October 28, 2013

The Party's Over

We’ve been living on borrowed time for the past month.  Daytime temperatures have risen as high as the sixties and low seventies while the all-important nighttime temperatures dropped into the thirties but fell below 35 only once or twice.  The result has been a best-of-both-worlds autumn: lots of color on the things that are supposed to change color (trees and shrubs), with an extended season of green for our annuals and temperature-sensitive perennials. 
The Japanese waxbells that were still
attractive just a few weeks ago...
Three nights ago, though, a cold front came through Boston and we awakened to temperatures in the low twenties.  In just six hours, the last vestige of the 2013 summer gardening season vanished.

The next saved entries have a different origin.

-- ==== Sys2Proof/Laws/Vector.lean ====
section
/-! SUPPORT. The commit of a bundle of one vector instruction: source reads, the destination's bank and liveness, the merge of elements, and what
`ElementWise` and `Crossed` ask. -/

namespace Sys2Proof.Machine

theorem bankPart_oneBit (k : BitVec 5) (b : Fin 8) : bankPart (oneBit 32 k.toNat) b = decide (b = bankOf k) := by
  revert b; revert k; decide

theorem bankPart_or (x y : BitVec 32) (b : Fin 8) : bankPart (x ||| y) b = (bankPart x b || bankPart y b) := by
  have e : ∀ z : BitVec 32, ((z >>> (4 * b.val)) &&& 15 != 0) = !decide ((z >>> (4 * b.val)) &&& 15 = 0) := by intro z; rfl
  simp only [bankPart, BitVec.ushiftRight_or_distrib]
  have : ∀ p q : BitVec 32, ((p ||| q) &&& 15 != 0) = ((p &&& 15 != 0) || (q &&& 15 != 0)) := by
    intro p q
    have h : (p ||| q) &&& 15 = (p &&& 15) ||| (q &&& 15) := by
      apply BitVec.eq_of_getLsbD_eq; intro j hj; simp [Bool.and_or_distrib_right]
    rw [h]
    by_cases h1 : p &&& 15 = 0
    · rw [h1]; simp
    · have h2 : ¬ ((p &&& 15) ||| (q &&& 15)) = 0 := by
        intro hh
        apply h1
        apply BitVec.eq_of_getLsbD_eq; intro j hj
        have := congrArg (fun z : BitVec 32 => z.getLsbD j) hh
        simp only [BitVec.getLsbD_or, BitVec.getLsbD_zero, Bool.or_eq_false_iff, BitVec.ofNat_eq_ofNat] at this ⊢
        exact this.1
      have a1 : (p &&& 15 != 0) = true := by simpa using h1
      have a2 : ((p &&& 15 ||| q &&& 15) != 0) = true := by simpa using h2
      rw [a1, a2]; rfl
  exact this _ _

/-- A kill that reads only full banks empties no bank in retention. -/
def Ctx.KillsFull (c : Ctx) (kl : BitVec 32) : Prop := ∀ b : Fin 8, c.vbank[b.val].st = .retention → bankPart kl b = false

theorem bankPart_kill (x kl : BitVec 32) (b : Fin 8) (h : bankPart kl b = false) : bankPart (x &&& ~~~kl) b = bankPart x b := by
  simp only [bankPart] at *
  have h0 : (kl >>> (4 * b.val)) &&& 15 = 0 := by simpa using h
  have : (x &&& ~~~kl) >>> (4 * b.val) &&& 15 = x >>> (4 * b.val) &&& 15 := by
    apply BitVec.eq_of_getLsbD_eq; intro j hj
    have := congrArg (fun z : BitVec 32 => z.getLsbD j) h0
    simp only [BitVec.getLsbD_and, BitVec.getLsbD_ushiftRight, BitVec.ofNat_eq_ofNat, BitVec.getLsbD_zero, BitVec.getLsbD_not] at this ⊢
    by_cases hk : 4 * b.val + j < 32
    · cases hx : x.getLsbD (4 * b.val + j) <;> cases hkk : kl.getLsbD (4 * b.val + j) <;> simp_all
    · have : x.getLsbD (4 * b.val + j) = false := BitVec.getLsbD_of_ge _ _ (by omega)
      simp [this]
  rw [this]

/-- The banks after a bundle that reads full banks and writes register k. -/
theorem banksAfter_write (f : Frame) (c : Ctx) (cyc : Nat) (k : BitVec 5) (hw : f.wrv = oneBit 32 k.toNat) (hl : f.pre.livev = c.livev)
    (hk : c.KillsFull f.killv) (hc : f.csrv = 0) :
    noLast (banksAfter f c (liveAfterV f) cyc) = noLast (c.vbank.set (bankOf k).val ((c.bank k).written cyc)) := by
  apply Vector.ext
  intro b hb
  have hpart : bankPart f.wrv ⟨b, hb⟩ = decide ((⟨b, hb⟩ : Fin 8) = bankOf k) := by rw [hw]; exact bankPart_oneBit k _
  have hlive : liveAfterV f = (c.livev &&& ~~~f.killv) ||| oneBit 32 k.toNat := by
    simp only [liveAfterV, hl, hw, hc]; simp [and_ones32]
  simp only [noLast, Vector.getElem_map, banksAfter, Vector.getElem_ofFn, hpart, Vector.getElem_set]
  by_cases h : (⟨b, hb⟩ : Fin 8) = bankOf k
  · have hv : (bankOf k).val = b := by rw [← h]
    have hbk : c.bank k = c.vbank[b] := by simp only [Ctx.bank, hv]
    have ho : bankPart (f.wrv ||| f.readv) ⟨b, hb⟩ = true := by rw [bankPart_or, hpart]; simp [h]
    simp only [h, decide_true, Bool.true_and, hv, if_true, hbk, VBank.written]
    rw [h] at ho
    simp only [ho, if_true]
    cases hst : (c.vbank[b]).st <;> simp [hst]
  · have hv : ¬ (bankOf k).val = b := by
      intro e; apply h; exact Fin.ext e.symm
    simp only [h, decide_false, Bool.false_and, Bool.false_eq_true, if_false, hv]
    have hkill : (c.vbank[b].st == .retention && bankPart f.pre.livev ⟨b, hb⟩ && !bankPart (liveAfterV f) ⟨b, hb⟩) = false := by
      cases hst : c.vbank[b].st <;> try rfl
      have h1 := hk ⟨b, hb⟩ hst
      have h2 : bankPart (liveAfterV f) ⟨b, hb⟩ = bankPart c.livev ⟨b, hb⟩ := by
        rw [hlive, bankPart_or, bankPart_oneBit, bankPart_kill _ _ _ h1]; simp [h]
      rw [h2, hl]; simp
    rw [hkill]
    split <;> rfl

... turned to brown stalks overnight.
The change was startling.  The Carolina Silverbell (Halesia tetraptera) behind our house dropped every one of its still-green leaves in the space of a few hours.  Our Japanese waxbells (Kirengeshoma palmata), though somewhat straggly in appearance because we’re down to ten hours of sunlight, were looking fine Thursday afternoon.  Friday morning, they were limp brown stalks.  Except for the most sheltered specimens, our hostas collapsed into yellow mush.  Overnight, the leaves on our hydrangeas turned limp and black.
The inner sidewalk bed on
Memorial Day...
Those few hours of a hard freeze greatly simplified our end-of-gardening-season clean-up strategy.  A week ago, I was cutting down perennials as they passed from green to yellow.  This past weekend, Betty and I clear-cut entire beds.  The only perennials that stand unscathed are the hellebores and heucheras (both winter-hardy), and a group of plants that are marked to be divided.

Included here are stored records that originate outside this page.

/-! ### Vector access to tiles -/

theorem memGood_raiseTile {sl : SlotId} {code : BitVec 8} {num : Nat} (hs : s.memGood) :
    (State.raiseTile s sl code num).memGood := memGood_raise hs

theorem memGood_flushVt (hs : s.memGood) : (State.flushVt s).memGood := memGood_imbalance (memGood_onCtx hs)

theorem memGood_onTile {h : BitVec 5} {ok : Tile → Bool} {k : State → TRef → Tile → State} (hs : s.memGood)
    (hk : ∀ s r t, s.memGood → (k s r t).memGood) : (State.onTile s h ok k).memGood := by
  unfold State.onTile
  split
  · exact memGood_raiseTile hs
  · extract_lets u
    have hu : u.memGood := memGood_onFrame (memGood_stick hs)
    refine memGood_ite (memGood_raiseTile hs) (memGood_ite (memGood_unissue hu) ?_)
    split
    · exact memGood_raiseTile hu
    · refine memGood_ite (memGood_unissue hu) (memGood_ite (memGood_unissue (memGood_waitFor hu)) ?_)
      exact memGood_ite (memGood_raiseTile hu) (hk _ _ _ (memGood_flushVt hu))

theorem memGood_readRows {t : Tile} {rows : List Nat} (hs : s.memGood) : (State.readRows s t rows).memGood := by
  unfold State.readRows
  split
  · exact hs
  · exact memGood_consume hs

theorem memGood_rowAccess {o : VT} {t : Tile} {k : State → State} (hs : s.memGood)
    (hk : ∀ s, s.memGood → (k s).memGood) : (State.rowAccess s o t k).memGood :=
  memGood_ite (memGood_raise hs) (memGood_ite (memGood_raiseTile hs) (hk _ hs))

theorem memGood_firstV {sl : SlotId} {n : BitVec 5} {k : State → State} (hs : s.memGood)
    (hk : ∀ s, s.memGood → (k s).memGood) : (State.firstV s sl n k).memGood :=
  memGood_ite (hk _ (memGood_useV hs)) (memGood_useV hs)

/-! ### Issue to the tile window -/

theorem memGood_unmapTile {r : TRef} (hs : s.memGood) : (unmapTile s r).memGood := by
  unfold unmapTile
  dsimp only
  split
  · exact hs
  · split
    · exact memGood_onCtx hs
    · refine memGood_modTile ?_
      split
      · exact memGood_freeSlot (memGood_onCtx hs)
      · exact memGood_onCtx hs

theorem memGood_issueT {q : Issue} (hs : s.memGood) : (State.issueT s q).memGood :=
  memGood_onFrame (memGood_foldl hs fun _ _ hs => memGood_unmapTile hs)

theorem memGood_checkT {checks : List (Bool × BitVec 8 × Nat)} {base : Word} {k : State → State} (hs : s.memGood)
    (hk : ∀ s, s.memGood → (k s).memGood) : (State.checkT s checks base k).memGood := by
  refine memGood_ite (memGood_onFrame (memGood_unissue hs)) ?_
  split
  · exact memGood_raise hs
  · exact hk _ hs

theorem memGood_tIssue {sval : Word} (hs : s.memGood) : (State.tIssue s sval).memGood :=
  memGood_checkT hs fun _ hs => memGood_issueT hs

theorem optionGood_tableRoom (hs : s.memGood) : OptionGood (tableRoom s) := by
  refine optionGood_ite (optionGood_some hs) ?_
  split
  · exact optionGood_none
  · exact optionGood_spillTile hs

theorem memGood_allocOwn {h : BitVec 5} {t : Tile} (hs : s.memGood) : (allocOwn s h t).memGood := by
  refine memGood_issueT (memGood_onCtx (memGood_modCore ?_))
  split
  · exact memGood_freeTile hs
  · exact hs

theorem memGood_tallocEffect {o : TA} (hs : s.memGood) : (tallocEffect o s).memGood := by
  refine memGood_checkT hs fun _ hs => memGood_ite ?_ (memGood_issueT hs)
  split
  · exact memGood_raise hs
  · next e => exact memGood_allocOwn (optionGood_tableRoom hs _ e)

theorem memGood_transferEffect {op : Nat} {o : TM} {freesTile : Bool} (hs : s.memGood) :
    (transferEffect op o freesTile s).memGood :=
  memGood_checkT (memGood_ite (memGood_raiseReserved (memGood_useV hs))
    (memGood_useV hs)) fun _ hs => memGood_issueT (memGood_ite hs (memGood_killV hs))

/-! ### Synchronisation -/

theorem memGood_syncPoint (hs : s.memGood) : (State.syncPoint s).memGood := memGood_onFrame hs

theorem memGood_progress (hs : s.memGood) : (State.progress s).memGood := memGood_onCtx hs

theorem memGood_afterPosts {k : State → State} (hs : s.memGood) (hk : ∀ s, s.memGood → (k s).memGood) :
    (State.afterPosts s c k).memGood := by
  unfold State.afterPosts
  split
  · exact hk _ hs
  · exact memGood_waitFor hs

theorem memGood_postOn {o : YF} {lost live : State → FlagRef → State} (hs : s.memGood)
    (hlost : ∀ s a, s.memGood → (lost s a).memGood) (hlive : ∀ s a, s.memGood → (live s a).memGood) :
    (State.postOn s o lost live).memGood := by
  unfold State.postOn
  split
  · exact memGood_raisePermission hs
  · exact memGood_ite (hlive _ _ hs) (hlost _ _ (memGood_noteLost hs))

theorem memGood_onFlag {o : YF} {lost live : State → FlagRef → State} (hs : s.memGood)
    (hlost : ∀ s a, s.memGood → (lost s a).memGood) (hlive : ∀ s a, s.memGood → (live s a).memGood) :
    (State.onFlag s o lost live).memGood := by
  unfold State.onFlag
  split
  · exact memGood_postOn hs hlost hlive
  · exact memGood_afterPosts hs fun _ hs => memGood_postOn hs hlost hlive

theorem memGood_afterWindow {l : List Nat} {k : State → State} (hs : s.memGood)
    (hk : ∀ s, s.memGood → (k s).memGood) : (State.afterWindow s l k).memGood :=
  memGood_ite (hk _ hs) (memGood_waitFor (memGood_onFrame hs))

theorem memGood_arrive {k : Fin 4} (hs : s.memGood) : (arrive s k).memGood := by
  unfold arrive
  dsimp only
  split
  · exact hs
  · exact memGood_barWake (memGood_onCtx (memGood_modGroup hs))

theorem memGood_noteEventStrand {fl : FlagRef} (hs : s.memGood) : (noteEventStrand s fl).memGood := memGood_modDom hs

theorem memGood_flagWait {o : YF} {fl : FlagRef} {dead : Bool} (hs : s.memGood) : (flagWait s o fl dead).memGood :=
  memGood_onCtx (memGood_ite (memGood_putCore hs) hs)

theorem memGood_fwaitEffect {o : YF} (hs : s.memGood) : (fwaitEffect o s).memGood := by
  unfold fwaitEffect
  extract_lets u go
  have hu : u.memGood := memGood_onFrame (memGood_syncPoint hs)
  have hgo (w : State) (hw : w.memGood) : (go w).memGood :=
    memGood_onFlag hw (fun _ _ hs => memGood_flagWait hs) fun _ _ hs =>
      memGood_ite (memGood_progress (memGood_noteEventStrand hs)) (memGood_flagWait (memGood_noteEventStrand hs))
  exact memGood_ite (hgo u hu) (memGood_afterWindow hu hgo)

theorem memGood_waitUntil {tgt : BitVec 64} (hs : s.memGood) : (State.waitUntil s tgt).memGood :=
  memGood_ite (memGood_progress (memGood_syncPoint hs)) (memGood_onCtx (memGood_syncPoint hs))

/-! ### Scheduling -/

theorem outcomeGood_whenOk {ok : Bool} {eff : State → State} (heff : ∀ s, s.memGood → (eff s).memGood)
    (hs : s.memGood) : OutcomeGood (whenOk ok eff s) := outcomeGood_next (memGood_ite (heff _ hs) hs)

theorem memGood_endCycle {counted : List CtxId} (hs : s.memGood) : (endCycle s c counted).memGood :=
  memGood_foldl hs fun _ _ hs => memGood_modCtx hs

... and after it was cut down
over the weekend.
The vegetable garden is now just a small clutch of frost-tolerant root crops (turnips, carrots) and cold-indifferent specimens like chard and leeks.  The fence is gone, and we can only hope that the deer are occupied elsewhere.  The day before the hard frost, we were in the Berkshires and raced back in the later afternoon, picking two dozen gorgeous butternut squash just as the sun set.  Had those squash remained in the garden overnight, they would have been damaged.  Instead, they’re now in our basement, cleaned and ready to age into perfection and ready for use over the next several months.
There’s no rhyme or reason to the date of the first hard frost.  It has come as early as the middle of September and as late as early November.  Given a choice in the matter, I prefer the lingering autumn, with a gradual cooling that is finally punctuated by that freeze.  We have at least four months before we see the first crocus and snowdrops, and five months before winter gives up its hold on our corner of New England.  Knowing what lies ahead makes me appreciate this October respite all the more.